Я познакомился с Чечилией в июле, когда она носила свою летнюю униформу, которую я уже описывал, — сво­бодную блузу и коротенькую, как балетная пачка, юбку; осенью, с наступлением холодов, она стала приходить в длинном, свободном свитере из зеленой шерсти и в чер­ной, очень узкой юбке, которая доходила ей до колен. Первым делом Чечилия всегда снимала с себя через голо­ву этот свитер, на какое-то мгновение оставаясь с подня­тыми руками и спеленутой головой; потом постепенным, энергичным, всегда одинаковым движением она сдерги­вала с себя свитер и швыряла его, как он был, выверну­тым, в кресло. Теперь она была в одной юбке, голая до пояса, потому что готова была терпеть грубое прикосно­вение шерсти к своей коже, лишь бы ничего не носить под свитером. Она говорила, не хвастаясь, а как бы кон­статируя очевидность, что груди у нее не нуждались ни в каких подпорках, так как стояли сами по себе, но я все– таки считал, что тут был некий кокетливый расчет: ей хотелось, чтобы великолепные ее груди явились моим глазам ослепительным, подобным взрыву видением сра­зу же, как только она сбрасывала свитер. Впрочем, даже эта грудь не снимала общего впечатления незрелости, которое оставляло ее тело: пышная и цветущая, она как будто не имела отношения к хрупкому торсу, из которого вырастала. Этот контраст был особенно разительным, когда Чечилия поворачивалась ко мне спиной — белой узкой худой спиной подростка, и грудь, на мгновение мелькнувшая где-то между боком и поднятой рукой, на­столько с нею не сочеталась, что, казалось, даже сделана была из совсем другой плоти — более теплой, более зре­лой, более смуглой, чем все остальное тело.

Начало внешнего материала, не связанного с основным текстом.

-- ==== Sys2Proof/Certificates/Slice0/Obligations.lean ====
section
/-! DEFINITION. The statements about the block, from the numbered rules of the spec. -/

open Sys2Proof Sys2Proof.Machine

/-! ### Each command, its response and its effect -/

/-- NOP is the word 0, legal on every port; it answers OK and changes nothing (R343). -/
def Obligations.NopDoesNothing : Prop :=
  encode .nop = [0x00000000] ∧ (∀ control payload, accept control 0x00000000 payload = .ok .nop)
    ∧ ∀ s : State, ∃ t, exec .nop s = .next t ∧ onlyAnswered s t [0x00000000]

/-- GET_EPOCH is legal on every port with its other fields 0 and illegal otherwise; it answers the epoch, which is 0
after a reset, and changes nothing (R153). -/
def Obligations.GetEpochReads : Prop :=
  encode .getEpoch = [0x41000000] ∧ (∀ control payload, accept control 0x41000000 payload = .ok .getEpoch)
    ∧ (∀ control w payload, opcField w = 0x41 → ¬ (selField w = 0 ∧ immField w = 0) →
        accept control w payload = .error .fields)
    ∧ State.reset.bus.epoch = 0
    ∧ ∀ s : State, ∃ t, exec .getEpoch s = .next t ∧ onlyAnswered s t [0x00000001, s.bus.epoch]

/-- GET_TUNABLE answers the register its selector names, or ILLEGAL where the id is above 4, and changes nothing
(R341). -/
def Obligations.GetTunableReads : Prop :=
  ∀ id : Byte, encode (.getTunable id) = [0x21000000 ||| id.setWidth 32 <<< 16]
    ∧ ∀ s : State, s.cur = .control → ∃ t, exec (.getTunable id) s = .next t ∧
      onlyAnswered s t (match id.toNat with
        | 0 => [0x00000001, s.tun.specSmooth]
        | 1 => [0x00000001, s.tun.ppAttack]
        | 2 => [0x00000001, s.tun.ppRelease]
        | 3 => [0x00000001, s.tun.ppKnee]
        | 4 => [0x00000001, s.tun.ppFloor]
        | _ => [0x03000000])

/-- GET_STATUS answers the status register its selector names, or ILLEGAL where the index is above 9, and changes
nothing (R43, R342). The word of index 2 is the subject of `FlagsFields`. -/
def Obligations.GetStatusReads : Prop :=
  ∀ idx : Byte, encode (.getStatus idx) = [0x30000000 ||| idx.setWidth 32 <<< 16]
    ∧ ∀ s : State, s.cur = .control → ∃ t, exec (.getStatus idx) s = .next t ∧
      onlyAnswered s t (match idx.toNat with
        | 0 => [0x00000001, s.tick]
        | 1 => [0x00000001, s.bus.epoch]
        | 2 => [0x00000001, flagsWord cfg s.readyLast s.front s.track]
        | 3 => [0x00000001, s.guard]
        | 4 => [0x00000001, s.track.hold.setWidth 32]
        | 5 => [0x00000001, s.track.period]
        | 6 => [0x00000001, s.track.phase]
        | 7 => [0x00000001, s.track.conf]
        | 8 => [0x00000001, BitVec.ofNat 32 s.front.hmix.length]
        | 9 => [0x00000001, s.bus.wseq]
        | _ => [0x03000000])

/-- The fields of FLAGS, and its value after reset (R44). -/
def Obligations.FlagsFields : Prop :=
  (∀ s : State, let w := flagsWord cfg s.readyLast s.front s.track
    w.getLsbD 0 = s.readyLast ∧ w.getLsbD 1 = s.track.confOn ∧ w.getLsbD 2 = s.track.silent
      ∧ w.getLsbD 3 = decide (s.front.hmix.length = 512) ∧ w.getLsbD 4 = decide (s.track.sel = 1)
      ∧ w.getLsbD 5 = s.track.periodSet ∧ w.getLsbD 6 = s.front.havePrev ∧ w.getLsbD 7 = s.track.havePeak
      ∧ w.extractLsb' 8 2 = s.track.sel ∧ ∀ i, 10 ≤ i → w.getLsbD i = false)
    ∧ flagsWord cfg State.reset.readyLast State.reset.front State.reset.track = 0x00000114

/-- SET_TUNABLE writes the value clamped to the register's range, counts a guard event and answers OK_CLAMPED exactly
where the value had to be clamped, and changes nothing else; an id above 4 is ILLEGAL (R42, R340). -/
def Obligations.SetTunableClamps : Prop :=
  ∀ (id : Byte) (v : Word) (s : State), s.cur = .control → ∃ t, exec (.setTunable id v) s = .next t ∧
    (4 < id.toNat → onlyAnswered s t [0x03000000])
    ∧ (id.toNat ≤ 4 →
        let lo := if id.toNat = 3 then 256 else 1
        let hi := if id.toNat = 3 then 262144 else 65536
        let x := max lo (min hi v.toNat)
        (∀ j, j ≤ 4 → t.tun.get? j = if j = id.toNat then some (BitVec.ofNat 32 x) else s.tun.get? j)
          ∧ (x = v.toNat → t.guard = s.guard ∧ answered s t [0x00000000])
          ∧ (x ≠ v.toNat → t.guard.toNat = min (s.guard.toNat + 1) 0xFFFFFFFF ∧ answered s t [0x01000000])
          ∧ t.tick = s.tick ∧ t.readyLast = s.readyLast ∧ t.post = s.post ∧ t.rawprev = s.rawprev
          ∧ t.front = s.front ∧ t.track = s.track ∧ t.frame = s.frame ∧ sameBus s t)

/-- SOFT_RESET leaves every producer element at its reset value, every byte of the slot 0, the epoch 0 and the write
sequence advanced by 2, and answers OK; no other port changes (R155, R344, R391). That port P's own command stream is
kept is the model's reading of R91 and R400 against R390 (log 8). -/
def Obligations.SoftResetRestores : Prop :=
  encode .softReset = [0x01000000]
    ∧ ∀ s : State, s.cur = .control → s.bus.slot.wf = true → ∃ t, exec .softReset s = .next t ∧
      answered s t [0x00000000] ∧ producerAtReset t ∧ (∀ a, t.bus.slot.read a = 0) ∧ t.bus.epoch = 0
        ∧ t.bus.wseq = s.bus.wseq + 2

/-- PROCESS_CHUNK runs one tick and publishes it: it answers OK for 128 samples and OK_CLAMPED otherwise; the
tunables keep their values, the tick counter, the guard counter, the write sequence and the epoch advance, and the
slot holds the words of the staging frame, which carries the new epoch, the timestamp and a zero pad
(R45, R150, R330, R331, R332). -/
def Obligations.ProcessChunkPublishes : Prop :=
  ∀ (ts : Word) (samples : List Half) (s : State), s.cur = .control → s.bus.slot.wf = true →
    ∃ t, exec (.processChunk ts samples) s = .next t
      ∧ answered s t [if samples.length = 128 then 0x00000000 else 0x01000000]
      ∧ t.tun = s.tun ∧ t.tick = s.tick + 1
      ∧ t.guard.toNat = (if samples.length = 128 then s.guard.toNat else min (s.guard.toNat + 1) 0xFFFFFFFF)
      ∧ t.readyLast = decide (t.frame.tempoReady = 1)
      ∧ t.frame.timestamp = ts ∧ t.frame.pad = 0 ∧ t.frame.epoch = t.bus.epoch
      ∧ t.bus.wseq = s.bus.wseq + 2
      ∧ t.bus.epoch = (if s.bus.epoch = 0xFFFFFFFF then 1 else s.bus.epoch + 1)
      ∧ (frameWords t.frame).length = 219
      ∧ (∀ w, w < 219 → t.bus.slot.readWord w = frameWord t.frame w)
      ∧ (∀ a, 876 ≤ a → t.bus.slot.read a = s.bus.slot.read a)

/-- SNAPSHOT with nothing written between its bus reads answers the 219 words of the slot where an attempt is made, no
copy is in progress and the words carry the epoch, which is not 0; otherwise it answers NO_DATA. It changes nothing
(R117, R152). -/
def Obligations.SnapshotAnswers : Prop :=
  ∀ (k : Half) (s : State), ∃ t, exec (.snapshot k) s = .next t ∧
    (k ≠ 0 ∧ s.bus.wseq.toNat % 2 = 0 ∧ s.bus.epoch ≠ 0 ∧ s.bus.slot.readWord 0 = s.bus.epoch →
      onlyAnswered s t (0x000000DB :: (List.range 219).map s.bus.slot.readWord))
    ∧ (¬ (k ≠ 0 ∧ s.bus.wseq.toNat % 2 = 0 ∧ s.bus.epoch ≠ 0 ∧ s.bus.slot.readWord 0 = s.bus.epoch) →
      onlyAnswered s t [0x02000000])

/-- On a reader port every command but NOP, SNAPSHOT and GET_EPOCH is answered ILLEGAL and changes nothing, and a word
with another operation code is refused at admission (R120, R365). -/
def Obligations.ReaderPortRights : Prop :=
  (∀ (r : Nat) (s : State) (i : Instr), s.cur = .reader r →
    (i = .softReset ∨ (∃ ts samples, i = .processChunk ts samples) ∨ (∃ id v, i = .setTunable id v)
      ∨ (∃ id, i = .getTunable id) ∨ (∃ idx, i = .getStatus idx)) →
    ∃ t, exec i s = .next t ∧ onlyAnswered s t [0x03000000])
    ∧ ∀ w payload, opcField w ≠ 0x00 → opcField w ≠ 0x40 → opcField w ≠ 0x41 →
        accept false w payload = .error .port

/-! ### Fetching, moves and reset -/

/-- A move that runs a port whose stream holds a whole legal command is `exec` of that command, on the state with the
command taken off the stream and the port noted (R41, R91, R113). That a step with no chosen move does the same for the
first port with something to do is the model's choice (log 1). -/
def Obligations.StepRunsDecodedCommand : Prop :=
  ∀ (s : State) (p : Port) (ps : PortState) (i : Instr) (tail : List Word),
    s.port? p = some ps → ps.busy = none → decode p.isControl ps.cmds = .ok (i, tail) →
      (∀ rest, s.turns = .run p :: rest → step s = exec i (State.fetched { s with turns := rest } p tail))
      ∧ (s.turns = [] → s.nextPort = some p → step s = exec i (s.fetched p tail))

/-- A whole command that is not admitted is answered ILLEGAL: it and its payload leave the stream, and nothing else
changes (R113, R120, R360). -/
def Obligations.IllegalCommandAnswered : Prop :=
  ∀ (s : State) (p : Port) (ps : PortState) (m : Turn) (rest : List Turn) (w : Word) (payload tail : List Word)
    (why : Illegal),
    s.turns = m :: rest → (m = .run p ∨ m = .access p) → s.port? p = some ps → ps.busy = none →
    ps.cmds = w :: (payload ++ tail) → payload.length + 1 = commandLength w →
    accept p.isControl w payload = .error why →
      ∃ t, step s = .next t
        ∧ t.port? p = some { cmds := tail, resp := ps.resp ++ [0x03000000], busy := none }
        ∧ (∀ q, q ≠ p → t.port? q = s.port? q) ∧ sameProducer s t ∧ sameBus s t ∧ t.turns = rest

/-- With no move chosen, a block whose ports have no command in progress and no whole command on their streams holds its
state (R333; that a step then leaves the whole state as it was is the model's choice, log 1). -/
def Obligations.IdleBlockHoldsState : Prop :=
  ∀ s : State, s.turns = [] →
    (∀ p ps, s.port? p = some ps → ps.busy = none ∧ takeCommand ps.cmds = none) → step s = .next s

/-- A hardware reset abandons every command in progress without a response, empties every command stream, and leaves
every state element at its reset value, the write sequence included; the words already sent stay sent (R390, R391;
the last is the model's reading, log 6). -/
def Obligations.HardResetMove : Prop :=
  ∀ (s : State) (rest : List Turn), s.turns = .hardReset :: rest →
    ∃ t, step s = .next t ∧ producerAtReset t ∧ (∀ a, t.bus.slot.read a = 0) ∧ t.bus.epoch = 0 ∧ t.bus.wseq = 0
      ∧ (∀ p, t.port? p = (s.port? p).map fun ps => { cmds := [], resp := ps.resp, busy := none })
      ∧ t.turns = rest

/-- What reset leaves, and what a host can see of it at once (R391, R392). -/
def Obligations.ResetValues : Prop :=
  producerAtReset State.reset ∧ (∀ a, State.reset.bus.slot.read a = 0) ∧ State.reset.bus.epoch = 0
    ∧ State.reset.bus.wseq = 0
    ∧ (∀ p ps, State.reset.port? p = some ps → ps = { cmds := [], resp := [], busy := none })
    ∧ (∀ idx, idx < 10 → State.reset.status? cfg idx = some (if idx = 2 then 0x00000114 else 0))
    ∧ ∀ k, ∃ t, exec (.snapshot k) State.reset = .next t ∧ onlyAnswered State.reset t [0x02000000]

/-- Words arrive on a stream in order, also through a transport that serialises each into four bytes, the least
significant first; a delivery that ends within a word is refused (R83, R84, R110). -/
def Obligations.DeliveredWordsArrive : Prop :=
  (∀ ws : List Word, wordsOfBytes (ws.flatMap bytesOfWord) = some ws)
    ∧ (∀ bs : List Byte, (wordsOfBytes bs).isSome = decide (bs.length % 4 = 0))
    ∧ ∀ (s : State) (p : Port) (ps : PortState) (rest : List Turn), s.port? p = some ps →
      (∀ ws, (s.turns = .deliver p ws :: rest ∨ s.turns = .deliverBytes p (ws.flatMap bytesOfWord) :: rest) →
        ∃ t, step s = .next t ∧ t.port? p = some { ps with cmds := ps.cmds ++ ws }
          ∧ (∀ q, q ≠ p → t.port? q = s.port? q) ∧ sameProducer s t ∧ sameBus s t ∧ t.turns = rest)
      ∧ (∀ bs, s.turns = .deliverBytes p bs :: rest → bs.length % 4 ≠ 0 → step s = .refused .partialWord)

/-! ### Encoding -/

/-- Decoding the words of a well-formed command gives the command and leaves the words after it; on a reader port too,
for the three commands it may run (R111 to R119). -/
def Obligations.DecodeOfEncode : Prop :=
  ∀ (i : Instr) (ws : List Word), i.wellFormed = true →
    decode true (encode i ++ ws) = .ok (i, ws)
    ∧ ((i = .nop ∨ (∃ k, i = .snapshot k) ∨ i = .getEpoch) → decode false (encode i ++ ws) = .ok (i, ws))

Сняв свитер, она, слегка изогнувшись, бралась обеи­ми руками за пояс и, расстегнув, спускала молнию. Юбка падала на пол, и, прежде чем подобрать и положить ее на кресло, Чечилия с тем же нетерпеливым возбуждением, с каким сдирала с себя свитер, несколько раз шаркала по ней ногами. Теперь она была совсем голая, вернее, на ней оставалась только самая интимная часть женской сбруи: пояс с резинками, на ногах — чулки, а на живо­те — прозрачный треугольник слипа. Эта сбруя всегда была перекошена и перекручена, как будто, раздеваясь, Чечилия лишала ее всякой функциональности: треуголь­ник слипа скомкан и скатан, две из четырех резинок рас­стегнуты, так что пояс косо свисает на один бок, один чулок доходит доверху, другой болтается под коленкой. Женственный и в то же время воинственный характер этого беспорядка забавно не соответствовал ее детски бесхитростному, простодушному лицу. Да, Чечилия все­гда выглядела двойственно — женщина-ребенок, и это обнаруживалось во всем, не только в ее теле, но и в жес­тах, и в выражении лица.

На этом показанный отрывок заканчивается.